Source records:
——————
-- ==== Sys2Proof/Machine/Codec.lean ====
section
/-! DEFINITION. Delsatum blocks: the layout (R201, R202), malformed headers (R203), the decoders of LZ (R209 to R213),
PREDICT (R217 to R222) and DEFLATE, and the choice of a candidate by a lane (R215, R216). -/

namespace Sys2Proof.Machine

/-- A table entry (R202): offset and kind, 1 RECORD_END or 2 FILEMARK. -/
abbrev BEntry := Nat × Nat

/-- A block header (R201). -/
structure BlkHdr where
  method : Nat
  level : Nat
  variant : Nat
  entries : Nat
  cont : Bool
  ends : Bool
  res3 : Nat
  dlen : Nat
  plen : Nat
  chainIndex : Nat
  res10 : Nat
  inChain : Bool
  crc : Nat
  deriving DecidableEq, Repr

/-- Read the header at the start of bytes. -/
def parseHdr (b : List Byte) : BlkHdr :=
  let x := leAt b 0 1
  let f := leAt b 3 1
  let c := leAt b 10 2
  { method := x % 16, level := x / 16, variant := leAt b 1 1, entries := leAt b 2 1, cont := f % 2 == 1,
    ends := f / 2 % 2 == 1, res3 := f / 4, dlen := leAt b 4 3, plen := leAt b 7 3, chainIndex := c % 64,
    res10 := c / 64 % 512, inChain := c / 32768 == 1, crc := leAt b 12 4 }

/-- The 16 bytes of a header. -/
def hdrBytes (h : BlkHdr) : List Byte :=
  leBytes 1 (h.method + 16 * h.level) ++ leBytes 1 h.variant ++ leBytes 1 h.entries
    ++ leBytes 1 (bit h.cont + 2 * bit h.ends) ++ leBytes 3 h.dlen ++ leBytes 3 h.plen
    ++ leBytes 2 (h.chainIndex + 32768 * bit h.inChain) ++ leBytes 4 h.crc

/-- Length of a block (R201). -/
def blkLen (h : BlkHdr) : Nat := 16 + 4 * h.entries + h.plen

/-- Table entries in bytes (R202). -/
def tableBytes (es : List BEntry) : List Byte := es.flatMap fun e => leBytes 4 (e.1 + 2 ^ 24 * e.2)

/-- The table of a block. -/
def parseTable (b : List Byte) (n : Nat) : List BEntry :=
  (List.range n).map fun k => (leAt b (16 + 4 * k) 4 % 2 ^ 24, leAt b (19 + 4 * k) 1)

/-- Entries in ascending order, RECORD_END before FILEMARK, no two RECORD_END at one offset (R202, R203). -/
def entriesOk : List BEntry → Bool
  | [] => true
  | [_] => true
  | a :: b :: r => (a.1 < b.1 || (a.1 == b.1 && b.2 == 2)) && entriesOk (b :: r)

/-- A header or table is malformed by the rules that do not depend on the method (R203). A block without data is always STORED (R216):
one of another method breaks a rule of its method. DEDUCED: R216 speaks of what is written. -/
def malformed (h : BlkHdr) (es : List BEntry) : Bool :=
  3 < h.method || h.res3 != 0 || h.res10 != 0 || 65536 < 4 * h.entries + h.dlen || h.entries + h.dlen == 0
    || 65536 < h.plen
    || es.any (fun e => if e.2 = 1 then e.1 == 0 || h.dlen ≤ e.1 else if e.2 = 2 then h.dlen < e.1 else true)
    || !entriesOk es
    || (h.cont && es.any fun e => e.2 == 2 && e.1 == 0)
    || (h.dlen == 0 && (h.cont || h.ends))
    || (h.inChain && (h.method == 2 || h.method == 3)) || (!h.inChain && h.chainIndex != 0)
    || (h.dlen == 0 && h.method != 0)

/-! ### LZ -/

/-- Value of class `c` (R210): base and extra bits. -/
def classBase (c : Nat) : Nat × Nat := if c < 4 then (c, 0) else ((2 + c % 2) * 2 ^ (c / 2 - 1), c / 2 - 1)

/-- Lengths of one alphabet of `n` symbols from the TABLES stream (R211), newest first in `acc`. -/
def lzLens : Nat → Nat → List Nat → List Bool → Option (List Nat × List Bool)
  | 0, _, _, _ => none
  | fuel + 1, n, acc, l =>
    if acc.length = n then some (acc.reverse, l)
    else if n < acc.length then none
    else match takeBits 4 l with
      | none => none
      | some (o, l) =>
        if o ≤ 12 then lzLens fuel n (o :: acc) l
        else
          let (w, base, v) := if o = 13 then (4, 2, some 0) else if o = 14 then (8, 18, some 0) else (2, 3, acc.head?)
          match v, takeBits w l with
          | some v, some (k, l) => lzLens fuel n (List.replicate (base + k) v ++ acc) l
          | _, _ => none

/-- A table is complete, empty, or one symbol of length 1 (R211). -/
def lzTableOk (lens : List Nat) : Bool :=
  let used := lens.filter (· != 0)
  used.isEmpty || used == [1] || kraft lens 12 == 2 ^ 12

/-- Read one value of an alphabet of classes (R210). -/
def readValue (c : PCode) (l : List Bool) : Option (Nat × List Bool) :=
  match readSym c 12 0 0 l with
  | none => none
  | some (k, l) =>
    let (base, e) := classBase k
    (takeBits e l).map fun x => (base + x.1, x.2)

/-- `n` literals, newest first onto `acc`. -/
def readLits (c : PCode) : Nat → List Byte → List Bool → Option (List Byte × List Bool)
  | 0, acc, l => some (acc, l)
  | n + 1, acc, l => match readSym c 12 0 0 l with
    | none => none
    | some (s, l) => readLits c n (BitVec.ofNat 8 s :: acc) l

/-- The sequences of an LZ block (R213): `acc` is history and output newest first, `h` the history's length. -/
def lzSeqs (lit cmd len off : PCode) (n h : Nat) :
    Nat → List Byte → List Bool → List Bool → List Bool → List Bool → Option (List Byte)
  | 0, _, _, _, _, _ => none
  | fuel + 1, acc, ls, cs, ns, os =>
    let fin (acc : List Byte) (ls cs ns os : List Bool) : Option (List Byte) :=
      if atPadding ls && atPadding cs && atPadding ns && atPadding os then some ((acc.take n).reverse) else none
    match readValue cmd cs with
    | none => none
    | some (run, cs) =>
      if n < acc.length - h + run then none
      else match readLits lit run acc ls with
        | none => none
        | some (acc, ls) =>
          if acc.length - h = n then fin acc ls cs ns os
          else match readValue len ns, readValue off os with
            | some (m, ns), some (o, os) =>
              if n < acc.length - h + (m + 4) || acc.length < o + 1 then none
              else
                let acc := copyBack (m + 4) (o + 1) acc
                if acc.length - h = n then fin acc ls cs ns os
                else lzSeqs lit cmd len off n h fuel acc ls cs ns os
            | _, _ => none

/-- Decode an LZ payload of `n` data bytes behind a history (R209, R213). -/
def lzDecode (n : Nat) (hist payload : List Byte) : Option (List Byte) :=
  let tb := leAt payload 0 3
  let lb := leAt payload 3 3
  let cb := leAt payload 6 3
  let eb := leAt payload 9 3
  if n = 0 || payload.length < 12 + tb + lb + cb + eb then none
  else
    let body := payload.drop 12
    let stream (o k : Nat) : List Bool := toBits ((body.drop o).take k)
    let t := stream 0 tb
    match lzLens (t.length + 1) 256 [] t with
    | none => none
    | some (a, t) => match lzLens (t.length + 1) 33 [] t with
      | none => none
      | some (b, t) => match lzLens (t.length + 1) 32 [] t with
        | none => none
        | some (c, t) => match lzLens (t.length + 1) 32 [] t with
          | none => none
          | some (d, t) =>
            if !(atPadding t && lzTableOk a && lzTableOk b && lzTableOk c && lzTableOk d) then none
            else lzSeqs (canonical a 12) (canonical b 12) (canonical c 12) (canonical d 12) n hist.length (n + 1)
              hist.reverse (stream tb lb) (stream (tb + lb) cb) (stream (tb + lb + cb) eb)
              (toBits (body.drop (tb + lb + cb + eb)))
——————
TASK DESCRIPTION
Your task is to restate, word for word, only those lines above that fall between the line holding "1, acc, l =>" and the line holding "let fin (acc", inclusive.

TASK RESULT
  | n + 1, acc, l => match readSym c 12 0 0 l with
    | none => none
    | some (s, l) => readLits c n (BitVec.ofNat 8 s :: acc) l

/-- The sequences of an LZ block (R213): `acc` is history and output newest first, `h` the history's length. -/
def lzSeqs (lit cmd len off : PCode) (n h : Nat) :
    Nat → List Byte → List Bool → List Bool → List Bool → List Bool → Option (List Byte)
  | 0, _, _, _, _, _ => none
  | fuel + 1, acc, ls, cs, ns, os =>
    let fin (acc : List Byte) (ls cs ns os : List Bool) : Option (List Byte) :=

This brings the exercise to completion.